In the past, most of Europe was covered in forests.

Yorkshire was, and most of it went as charcoal to smelt iron.

Spain was, and most of that went to build ships to haul bullion back from the new world.
Greece, Alsace, France, Italy; everybody needed wood, and agricultural land; it was considered very laudable to combine the two. It was cut down, and has never grown back in a millennium.

As a general rule now, when forest is logged and replanted it is fast growing species (frequently conifers) that replace the traditional hardwoods, and the species they shelter are different. Not better, not worse, but reducing biodiversity.

And trees are sickening and dying for no recognisable reason. It's fashionable to put this down to global warming, but many of these trees have seen other warm periods in their enormous lives. 

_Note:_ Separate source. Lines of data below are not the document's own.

/-- The word of a header or op syllable, written from the encoding tables. A step without an encoding has none. -/
def encode : Instr → Word32
  | .nop => 0
  | .plainBundle h => encHeader 0 h
  | .plainBundleWithLend h _ => encHeader 2 h
  | .emptyRun n => ((1 : BitVec 3) ++ n ++ (0 : BitVec 16) : BitVec 32)
  | .extensionOpcode x y => ((7 : BitVec 3) ++ x ++ y : BitVec 32)
  | .br d n g => word 0x01 (d ++ BitVec.ofBool n ++ g)
  | .call d n g => word 0x02 (d ++ BitVec.ofBool n ++ g)
  | .ret ga => word 0x03 (ga ++ (0 : BitVec 20))
  | .jmp ga i => word 0x04 (ga ++ (0 : BitVec 6) ++ i)
  | .loop n i => word 0x05 ((0 : BitVec 4) ++ n ++ (0 : BitVec 6) ++ i)
  | .loopr n i => word 0x06 ((0 : BitVec 4) ++ n ++ (0 : BitVec 6) ++ i)
  | .lexit n x p i => word 0x07 ((0 : BitVec 4) ++ n ++ BitVec.ofBool x ++ p ++ i)
  | .setrrb v => word 0x08 ((0 : BitVec 21) ++ v)
  | .halt => word 0x09 ((0 : BitVec 26))
  | .yield => word 0x0A ((0 : BitVec 26))
  | .sleept t => word 0x0B ((0 : BitVec 23) ++ t)
  | .sleeptCyc ga => word 0x0B (ga ++ (0 : BitVec 16) ++ (8 : BitVec 4))
  | .waitt ga y m => word 0x0C (ga ++ (0 : BitVec 11) ++ BitVec.ofBool y ++ m)
  | .fencex m => word 0x0D ((0 : BitVec 19) ++ m)
  | .phase g => word 0x0E ((0 : BitVec 22) ++ g)
  | .trap c => word 0x0F ((0 : BitVec 12) ++ c)
  | .eret => word 0x10 ((0 : BitVec 26))
  | .csrr ga c => word 0x11 (ga ++ (0 : BitVec 12) ++ c)
  | .csrw ga c => word 0x12 (ga ++ (0 : BitVec 12) ++ c)
  | .temit ga t => word 0x13 (ga ++ (0 : BitVec 8) ++ t)
  | .shape ga p z => word 0x14 (ga ++ (0 : BitVec 1) ++ p ++ (0 : BitVec 12) ++ z)
  | .shapeq ga z => word 0x15 (ga ++ (0 : BitVec 18) ++ z)
  | .shapeqCap ga => word 0x15 (ga ++ (0 : BitVec 17) ++ (4 : BitVec 3))
  | .plog pd pa pb tt => word 0x16 ((0 : BitVec 1) ++ pd ++ (0 : BitVec 1) ++ pa ++ tt ++ (0 : BitVec 5) ++ pb)
  | .pmovg ga => word 0x17 (ga ++ (0 : BitVec 20))
  | .pmovp ga gb => word 0x18 (ga ++ gb ++ (0 : BitVec 14))
  | .rdcyc ga => word 0x19 (ga ++ (0 : BitVec 20))
  | .setpri p => word 0x1A ((0 : BitVec 25) ++ BitVec.ofBool p)
  | .slice ga p k => word 0x1B (ga ++ (0 : BitVec 1) ++ p ++ (0 : BitVec 10) ++ k)
  | .replan ga => word 0x1C (ga ++ (0 : BitVec 20))
  | .bkpt c => word 0x1D ((0 : BitVec 12) ++ c)
  | .add o => word 0x01 (encR3 o)
  | .sub o => word 0x02 (encR3 o)
  | .and o => word 0x03 (encR3 o)
  | .or o => word 0x04 (encR3 o)
  | .xor o => word 0x05 (encR3 o)
  | .shl o => word 0x06 (encR3 o)
  | .shr o => word 0x07 (encR3 o)
  | .sra o => word 0x08 (encR3 o)
  | .mul o => word 0x09 (encR3 o)
  | .mulh o => word 0x0A (encR3 o)
  | .mulhu o => word 0x0B (encR3 o)
  | .min o => word 0x0C (encR3 o)
  | .max o => word 0x0D (encR3 o)
  | .minu o => word 0x0E (encR3 o)
  | .maxu o => word 0x0F (encR3 o)
  | .addi o => word 0x10 (o.rd ++ o.rs1 ++ o.imm)
  | .andi o => word 0x11 (o.rd ++ o.rs1 ++ o.imm)
  | .ori o => word 0x12 (o.rd ++ o.rs1 ++ o.imm)
  | .xori o => word 0x13 (o.rd ++ o.rs1 ++ o.imm)
  | .shli o => word 0x14 (o.rd ++ o.rs1 ++ (0 : BitVec 7) ++ BitVec.ofBool o.narrow ++ o.count)
  | .shri o => word 0x15 (o.rd ++ o.rs1 ++ (0 : BitVec 7) ++ BitVec.ofBool o.narrow ++ o.count)
  | .srai o => word 0x16 (o.rd ++ o.rs1 ++ (0 : BitVec 7) ++ BitVec.ofBool o.narrow ++ o.count)
  | .ldi o => word 0x17 (o.rd ++ (0 : BitVec 6) ++ o.imm)
  | .ldih o => word 0x18 (o.rd ++ (0 : BitVec 6) ++ o.imm)
  | .cmp o => word 0x19 (encR3 o)
  | .cmpi o => word 0x1A (o.rd ++ o.rs1 ++ o.imm)
  | .sel o => word 0x1B (encR3 o)
  | .bfx o => word 0x1C (encR3 o)
  | .bfi o => word 0x1D (encR3 o)
  | .fshl o => word 0x1E (encR3 o)
  | .fshr o => word 0x1F (encR3 o)
  | .popc o => word 0x20 (encR3 o)
  | .clz o => word 0x21 (encR3 o)
  | .ctz o => word 0x22 (encR3 o)
  | .brev o => word 0x23 (encR3 o)
  | .div o => word 0x24 (encR3 o)
  | .divu o => word 0x25 (encR3 o)
  | .remu o => word 0x26 (encR3 o)
  | .ld o => word 0x28 (o.data ++ o.base ++ o.size ++ o.off)
  | .st o => word 0x29 (o.data ++ o.base ++ o.size ++ o.off)
  | .ldacq o => word 0x2A (o.data ++ o.base ++ o.size ++ o.off)
  | .strel o => word 0x2B (o.data ++ o.base ++ o.size ++ o.off)
  | .ldx o => word 0x2C (o.data ++ o.base ++ o.size ++ o.idx ++ o.shift ++ (0 : BitVec 2))
  | .stx o => word 0x2D (o.data ++ o.base ++ o.size ++ o.idx ++ o.shift ++ (0 : BitVec 2))
  | .hld o => word 0x2E ((0 : BitVec 2) ++ o.h ++ o.base ++ (0 : BitVec 3) ++ o.off)
  | .hst o => word 0x2F ((0 : BitVec 2) ++ o.h ++ o.base ++ (0 : BitVec 3) ++ o.off)
  | .hset h rs c => word 0x30 ((0 : BitVec 2) ++ h ++ rs ++ c)
  | .hget rd h c => word 0x31 (rd ++ (0 : BitVec 2) ++ h ++ c)
  | .fadd o => word 0x01 (encV o)
  | .fsub o => word 0x02 (encV o)
  | .fmul o => word 0x03 (encV o)
  | .fma o => word 0x04 (encV o)
  | .fms o => word 0x05 (encV o)
  | .fmin o => word 0x06 (encV o)
  | .fmax o => word 0x07 (encV o)
  | .fdiv o => word 0x08 (encV o)
  | .fsqrt o => word 0x09 (encV o)
  | .frcp o => word 0x0A (encV o)
  | .frsq o => word 0x0B (encV o)
  | .fexp2 o => word 0x0C (encV o)
  | .flog2 o => word 0x0D (encV o)
  | .fcmp o => word 0x0E (encV o)
  | .fclass o => word 0x0F (encV o)
  | .iadd o => word 0x10 (encV o)
  | .isub o => word 0x11 (encV o)
  | .imul o => word 0x12 (encV o)
  | .iand o => word 0x13 (encV o)
  | .ior o => word 0x14 (encV o)
  | .ixor o => word 0x15 (encV o)
  | .ishl o => word 0x16 (encV o)
  | .ishr o => word 0x17 (encV o)
  | .isra o => word 0x18 (encV o)
  | .icmp o => word 0x19 (encV o)
  | .imin o => word 0x1A (encV o)
  | .imax o => word 0x1B (encV o)
  | .vsel o => word 0x1C (encV o)
  | .movl o => word 0x1D (encV o)
  | .vbcast o => word 0x1E (encV o)
  | .vperm o => word 0x1F (encV o)
  | .cvt o => word 0x20 (encV o)
  | .qpack o => word 0x21 (encV o)
  | .vreds o => word 0x22 (encV o)
  | .vredm o => word 0x23 (encV o)
  | .vscan o => word 0x24 (encV o)
  | .vcompress o => word 0x25 (encV o)
  | .vlut o => word 0x26 (encV o)
  | .vbfx o => word 0x27 (encV o)
  | .vfsh o => word 0x28 (encV o)
  | .vldx o => word 0x29 (encV o)
  | .vstx o => word 0x2A (encV o)
  | .vrng o => word 0x2B (encV o)
  | .vdrop o => word 0x2C (encV o)
  | .vdigestInit => 0xB4333000
  | .vdigestAbsorb a _ => word 0x2D ((0 : BitVec 4) ++ a ++ (12 : BitVec 4) ++ (12 : BitVec 4) ++ (0 : BitVec 6) ++ (1 : BitVec 4))
  | .vdigestFinish d => word 0x2D (d ++ (12 : BitVec 4) ++ (12 : BitVec 4) ++ (12 : BitVec 4) ++ (0 : BitVec 6) ++ (2 : BitVec 4))
  | .vmovg g a _ => word 0x2E (g.extractLsb' 0 4 ++ a ++ (12 : BitVec 4) ++ (12 : BitVec 4) ++ g.extractLsb' 4 2 ++ (0 : BitVec 8))
  | .vmovgM g m => word 0x2E (g.extractLsb' 0 4 ++ (12 : BitVec 4) ++ (12 : BitVec 4) ++ (12 : BitVec 4) ++ g.extractLsb' 4 2 ++ (0 : BitVec 2) ++ m ++ (1 : BitVec 4))
  | .vmovgSetm m _ => word 0x2E ((0 : BitVec 4) ++ (15 : BitVec 4) ++ (12 : BitVec 4) ++ (12 : BitVec 4) ++ (0 : BitVec 4) ++ m ++ (2 : BitVec 4))
  | .wfmt f => word 0x01 ((0 : BitVec 24) ++ f)
  | .wload s p b k => word 0x02 ((0 : BitVec 6) ++ s ++ p ++ b ++ (0 : BitVec 3) ++ k)
  | .wswap => word 0x03 ((0 : BitVec 26))
  | .push r s b f => word 0x04 (r ++ s ++ (0 : BitVec 3) ++ b ++ (0 : BitVec 9) ++ BitVec.ofBool f)
  | .pushx r h b f a => word 0x05 (r ++ h ++ (0 : BitVec 3) ++ b ++ (0 : BitVec 8) ++ BitVec.ofBool a ++ BitVec.ofBool f)
  | .pushg r h b f a => word 0x06 (r ++ h ++ (0 : BitVec 3) ++ b ++ (0 : BitVec 8) ++ BitVec.ofBool a ++ BitVec.ofBool f)
  | .accz r fp all => word 0x07 (r ++ (0 : BitVec 18) ++ BitVec.ofBool all ++ BitVec.ofBool fp)
  | .shift r c => word 0x08 (r ++ (0 : BitVec 4) ++ c ++ (0 : BitVec 13))
  | .drain r s sc ty zero => word 0x09 (r ++ s ++ (0 : BitVec 6) ++ sc ++ ty ++ BitVec.ofBool zero ++ (0 : BitVec 1))
  | .afmt s f c => word 0x0A ((0 : BitVec 6) ++ s ++ (0 : BitVec 6) ++ f ++ c)
  | .act b r => word 0x01 (b ++ r ++ (0 : BitVec 8))
  | .pre b => word 0x02 (b ++ (0 : BitVec 21))
  | .prea => word 0x03 ((0 : BitVec 26))
  | .rd o => word 0x04 (o.bank ++ o.col ++ o.gs ++ o.off)
  | .rdx o => word 0x05 (o.bank ++ o.col ++ o.gs ++ o.off)
  | .wr o => word 0x06 (o.bank ++ o.col ++ o.gs ++ o.off)
  | .wrm o => word 0x07 (o.bank ++ o.col ++ o.gs ++ o.off)
  | .refpb b => word 0x08 (b ++ (0 : BitVec 21))
  | .refab => word 0x09 ((0 : BitVec 26))
  | .vstat b g s => word 0x0A (b ++ (0 : BitVec 4) ++ g ++ s)
  | .bind ga h p w => word 0x01 (ga ++ (0 : BitVec 6) ++ h ++ (0 : BitVec 3) ++ p ++ BitVec.ofBool w ++ (0 : BitVec 2))
  | .bindg ga h p w => word 0x02 (ga ++ (0 : BitVec 6) ++ h ++ (0 : BitVec 3) ++ p ++ BitVec.ofBool w ++ (0 : BitVec 2))
  | .unbind p post t => word 0x03 ((0 : BitVec 16) ++ t ++ p ++ (0 : BitVec 2) ++ BitVec.ofBool post)
  | .sskip ga p => word 0x04 (ga ++ (0 : BitVec 13) ++ p ++ (0 : BitVec 3))
  | .sqry ga p s => word 0x05 (ga ++ (0 : BitVec 13) ++ p ++ s)
  | .cpy ga gb d s t l => word 0x08 (ga ++ gb ++ d ++ s ++ t ++ l ++ (0 : BitVec 1))
  | .cpyb hd hs t => word 0x09 ((0 : BitVec 2) ++ hd ++ (0 : BitVec 6) ++ hs ++ t ++ (0 : BitVec 7))
  | .cpych ga ch t k => word 0x0A (ga ++ (0 : BitVec 8) ++ ch ++ t ++ k ++ (0 : BitVec 5))
  | .accw ga gb op t ty k r => word 0x0B (ga ++ gb ++ op ++ t ++ ty ++ k ++ (0 : BitVec 1) ++ BitVec.ofBool r)
  | .casw ga gb t ty k r => word 0x0C (ga ++ gb ++ (0 : BitVec 4) ++ t ++ ty ++ k ++ (0 : BitVec 1) ++ BitVec.ofBool r)
  | .tokq ga t s => word 0x0D (ga ++ (0 : BitVec 10) ++ t ++ (0 : BitVec 5) ++ s)
  | .tokclr t => word 0x0E ((0 : BitVec 16) ++ t ++ (0 : BitVec 7))
  | .msend ga gb n t f post => word 0x10 (ga ++ gb ++ n ++ t ++ f ++ BitVec.ofBool post)
  | .mcast ga gb n t f post => word 0x11 (ga ++ gb ++ n ++ t ++ f ++ BitVec.ofBool post)
  | .mland ga gb n f => word 0x12 (ga ++ gb ++ n ++ (0 : BitVec 3) ++ f ++ (0 : BitVec 1))
  | .mqry ga s f => word 0x13 (ga ++ (0 : BitVec 8) ++ s ++ (0 : BitVec 3) ++ f ++ (0 : BitVec 1))
  | .binit ga gb t => word 0x18 (ga ++ gb ++ (0 : BitVec 4) ++ t ++ (0 : BitVec 7))
  | .barr ga gb t pd => word 0x19 (ga ++ gb ++ (0 : BitVec 4) ++ t ++ pd ++ (0 : BitVec 2))
  | .bwait ga gb pd y => word 0x1A (ga ++ gb ++ (0 : BitVec 7) ++ pd ++ BitVec.ofBool y ++ (0 : BitVec 1))
  | .binv ga t => word 0x1B (ga ++ (0 : BitVec 10) ++ t ++ (0 : BitVec 7))
  | .bqry ga gb t s => word 0x1C (ga ++ gb ++ (0 : BitVec 4) ++ t ++ (0 : BitVec 5) ++ s)
  | .pgsub ga gb t d => word 0x20 (ga ++ gb ++ (0 : BitVec 4) ++ t ++ (0 : BitVec 6) ++ BitVec.ofBool d)
  | .pgunsub ga => word 0x21 (ga ++ (0 : BitVec 20))
  | .pgcast ga gb t d c => word 0x22 (ga ++ gb ++ (0 : BitVec 4) ++ t ++ (0 : BitVec 5) ++ BitVec.ofBool d ++ BitVec.ofBool c)
  | .mrgopen ga d => word 0x23 (ga ++ (0 : BitVec 19) ++ BitVec.ofBool d)
  | .mrg ga gb => word 0x24 (ga ++ gb ++ (0 : BitVec 14))
  | .mrgfin ga gb f r => word 0x25 (ga ++ gb ++ (0 : BitVec 12) ++ BitVec.ofBool f ++ BitVec.ofBool r)
  | .domeq ga gb e s => word 0x26 (ga ++ gb ++ (0 : BitVec 11) ++ BitVec.ofBool e ++ s)
  | .sfload ga gb r ns => word 0x28 (ga ++ gb ++ (0 : BitVec 7) ++ BitVec.ofBool r ++ ns)
  | .sfclamp ga gb => word 0x29 (ga ++ gb ++ (0 : BitVec 14))
  | .sfread ga gb => word 0x2C (ga ++ gb ++ (0 : BitVec 14))
  | .sfwrite ga gb => word 0x2D (ga ++ gb ++ (0 : BitVec 14))
  | .sfseed ga gb k e m => word 0x2A (ga ++ gb ++ (0 : BitVec 8) ++ BitVec.ofBool k ++ BitVec.ofBool e ++ m)
  | .sfsweep ga gb t k => word 0x2B (ga ++ gb ++ (0 : BitVec 4) ++ t ++ (0 : BitVec 4) ++ k)
  | .sfqry ga t s => word 0x2E (ga ++ (0 : BitVec 10) ++ t ++ (0 : BitVec 5) ++ s)
  | _ => 0

/-- The lend byte that an op syllable needs beside its word (R34). -/
def lendOf : Instr → Option Byte
  | .addi o | .andi o | .ori o | .xori o | .cmpi o => o.lend
  | .ldi o | .ldih o => o.lend
  | .ld o | .st o | .ldacq o | .strel o => o.lend
  | .hld o | .hst o => o.lend
  | .rd o | .rdx o | .wr o | .wrm o => o.lend
  | .vdigestAbsorb _ l | .vmovg _ _ l | .vmovgSetm _ l => l
  | .fadd o | .fsub o | .fmul o | .fma o | .fms o | .fmin o | .fmax o | .fdiv o | .fsqrt o | .frcp o | .frsq o | .fexp2 o | .flog2 o | .fcmp o | .fclass o | .iadd o | .isub o | .imul o | .iand o | .ior o | .ixor o | .ishl o
  | .ishr o | .isra o | .icmp o | .imin o | .imax o | .vsel o | .movl o | .vbcast o | .vperm o | .cvt o | .qpack o | .vreds o | .vredm o | .vscan o | .vcompress o | .vlut o | .vbfx o | .vfsh o | .vldx o | .vstx o | .vrng o | .vdrop o => o.lend
  | _ => none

It may well be that forest as an environment is not essential for the survival of mankind as a species (though there was a lot of it when the species was young) but retaining and enlarging the remaining forests will be possible only if people believe it's necessary, not if they say "Oh, it'll come back anyway, look at those green shoots." It hasn't in the past, there is no reason to believe it will in the future.

Look at the Sahara; quite a lot of that was once forested, some even quite recently.

As a species, we're a lot better at destroying things than we really need to be.


----------



## dustinzgirl (Feb 1, 2009)

Yes Chrispy! and think of the fairies, man, the fairies!

Thats what I was trying to say. They don't replant oaks, they plant yew and pine. 

There are no more turtles, frogs, bees. Well there are, but not like there was in my childhood. It makes me so sad.


----------



## Dave (Feb 2, 2009)

I'd just add that it is quite amazing how quickly succession actually takes place.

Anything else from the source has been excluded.